_TASK REQUIREMENTS_:
From the line containing "let pm := m + s.fld REF_MARK_MARKOFS" down to the line containing "none => true" in the records below, reproduce every line exactly, ends included, and omit all others.

_TASK MATERIAL_:
/-- A CMP engine ends a tile: complete, or failed (R180, R284). A page that has been freed or dropped meanwhile fails it. -/
def State.tileDone (s : State) (i : Nat) (t : RefTile) : State :=
  let s := (s.cmpGive i .idle).refReturn t.lane t.blocks
  let size := t.width * t.rows * 4
  match s.livePages.find? (fun p => p.qp == t.qp && p.id == t.page) with
  | none => (s.raise REF_STAT_TILE_ERR).tileLost
  | some pg =>
    let u : Unpacked := if t.stored then { rev := (t.stream.take size).reverse, len := min size t.stream.length, used := size }
      else zcmDecode t.stream size
    let s := s.cmpCount (if t.stored then u.len else u.used) u.len
    let (ok, s) := s.tileWrite pg t u.out
    let s := match u.fail with
      | some (kind, ofs) => s.cmpFail i kind ofs
      | none => s
    let s := s.raiseIf (!ok) CMP_STAT_WR_ERR
    let sized := u.len == size && (!t.stored || decide (t.stream.length < size + 8))
    if ok && u.fail.isNone && sized then s.updPage pg.qp fun p => { p with tiles := (t.band, t.tile) :: p.tiles }
    else (s.raise REF_STAT_TILE_ERR).tileLost

/-- PAGE_DESCRIPTOR: the oldest descriptor packet received is taken. -/
def execPageDescriptor (s : State) : Host.Outcome State Fault Refusal := .next (s.whenLive (·.refDescriptor))

/-- TILE_PACKET: the oldest tile packet received is taken. -/
def execTilePacket (s : State) : Host.Outcome State Fault Refusal := .next (s.whenLive (·.refTilePacket))

/-- TILE_DECOMPRESSED: CMP engine i ends its tile. -/
def execTileDecompressed (i : Fin 8) (s : State) : Host.Outcome State Fault Refusal :=
  .next (s.whenLive fun s => match s.cmpOwner i with
    | .tile t => s.tileDone i t
    | _ => s)

/-! ### Page starts (R183–R186) -/

/-- Page length in 1/65,536 line. -/
def State.pageLen (s : State) : Int := (s.fld REF_PLEN_PLEN * 65536 + s.fld REF_PLENF_PLENF : Nat)

/-- Source of page starts, with 3 read as 2. -/
def State.pageSrc (s : State) : Nat := min 2 (s.fld REF_CTL_PSRC)

/-- The last start accepted, declared or waiting to be. -/
def State.lastStart (s : State) : Option Int := s.ref.ready.getLast?.orElse fun _ => s.ref.last

/-- ⌊P′ + 0.5⌋. -/
def nearStart (p : Int) : Int := (p + 32768) / 65536

/-- A page start is accepted for declaration. -/
def State.acceptStart (s : State) (p : Int) : State := { s with ref := { s.ref with ready := s.ref.ready ++ [p] } }

/-- A mark run on line m proposes a page start (R184). A start not past the last one would break the increasing order of
starts and is treated as a stray (DEDUCED, log 24). -/
def State.refMark (s : State) (m : Int) : State :=
  if !s.on REF_CTL_EN || s.pageSrc != 0 then s
  else
    let pm := m + s.fld REF_MARK_MARKOFS
    let win : Nat := s.fld REF_MARK_MWIN
    let take := fun (s : State) => { s.acceptStart pm with ref := { (s.acceptStart pm).ref with exact := some (pm * 65536 + s.pageLen) } }
    match s.ref.exact with
    | none => take s
    | some p =>
      let later : Bool := match s.lastStart with
        | some l => decide (l < pm)
        | none => true
      if (pm * 65536 - p).natAbs ≤ win * 65536 ∧ later then take s
      else match s.lastStart with
        | some l => if (pm - l).natAbs ≤ win then s else s.raise REF_STAT_MARK_STRAY
        | none => s.raise REF_STAT_MARK_STRAY

/-- MARK_MISS: Sillage has passed the deadline line and no proposal was accepted (R184). -/
def State.refMarkMiss (s : State) : State :=
  if !s.on REF_CTL_EN || s.pageSrc != 0 then s
  else match s.ref.exact with
    | none => s
    | some p =>
      if p / 65536 + s.fld REF_MARK_MWIN - s.fld REF_MARK_MARKOFS ≤ s.sil.lastLine then
        let s := s.acceptStart (nearStart p)
        { s with ref := { s.ref with exact := some (p + s.pageLen) } }.raise REF_STAT_MARK_MISS
      else s

/-- An occurrence at REF_PAGE proposes the line latched with it plus PAGEOFS (R183). -/
def State.refPress (s : State) : State :=
  match s.ref.press with
  | [] => s
  | l :: more =>
    let s := { s with ref := { s.ref with press := more } }
    if !s.on REF_CTL_EN || s.pageSrc != 1 then s
    else
      let p := l + s.sfld REF_PAGEOFS_PAGEOFS
      match s.lastStart with
      | some q => if p ≤ q then s.raise REF_STAT_PAGE_ERR else s.acceptStart p
      | none => s.acceptStart p

/-- A write of REF_FIRST_HI: the register, and the armed line in length mode (R183). -/
def State.refFirstHi (s : State) (v : Word) : State :=
  let s := s.regStore .REF_FIRST_HI 0 v
  if s.pageSrc ≠ 2 then s
  else
    let line : Int := s.wide .REF_FIRST_LO .REF_FIRST_HI
    match s.on REF_CTL_EN, s.ref.last with
    | true, some q =>
      if line ≤ q then s.raise REF_STAT_PAGE_ERR else { s with ref := { s.ref with armed := some line } }
    | _, _ => { s with ref := { s.ref with armed := some line } }

/-- BLIND extents of at most 4,096 lines (R429). -/
def splitLines : Nat → Int → Int → List (Int × Int)
  | 0, _, _ => []
  | n + 1, a, b => if b < a then [] else if b - a < 4096 then [(a, b)] else (a, a + 4095) :: splitLines n (a + 4096) b

/-- Web lines from a to b reported blind across a pixel range, as far as they belong to the job. -/
def State.blindLines (s : State) (cause detail src : Nat) (a b : Int) (x : Nat × Nat) : State :=
  if !s.on RPT_CTL_EN || s.zsp.job == .cal then s
  else
    let a := max a s.jobLine
    (splitLines ((b - a).toNat / 4096 + 1) a b).foldl (fun s (l0, l1) =>
      s.noticeBlind cause detail src { l0 := l0, l1 := l1, p0 := x.1, p1 := x.2 }) s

_RESPONSE_:
    let pm := m + s.fld REF_MARK_MARKOFS
    let win : Nat := s.fld REF_MARK_MWIN
    let take := fun (s : State) => { s.acceptStart pm with ref := { (s.acceptStart pm).ref with exact := some (pm * 65536 + s.pageLen) } }
    match s.ref.exact with
    | none => take s
    | some p =>
      let later : Bool := match s.lastStart with
        | some l => decide (l < pm)
        | none => true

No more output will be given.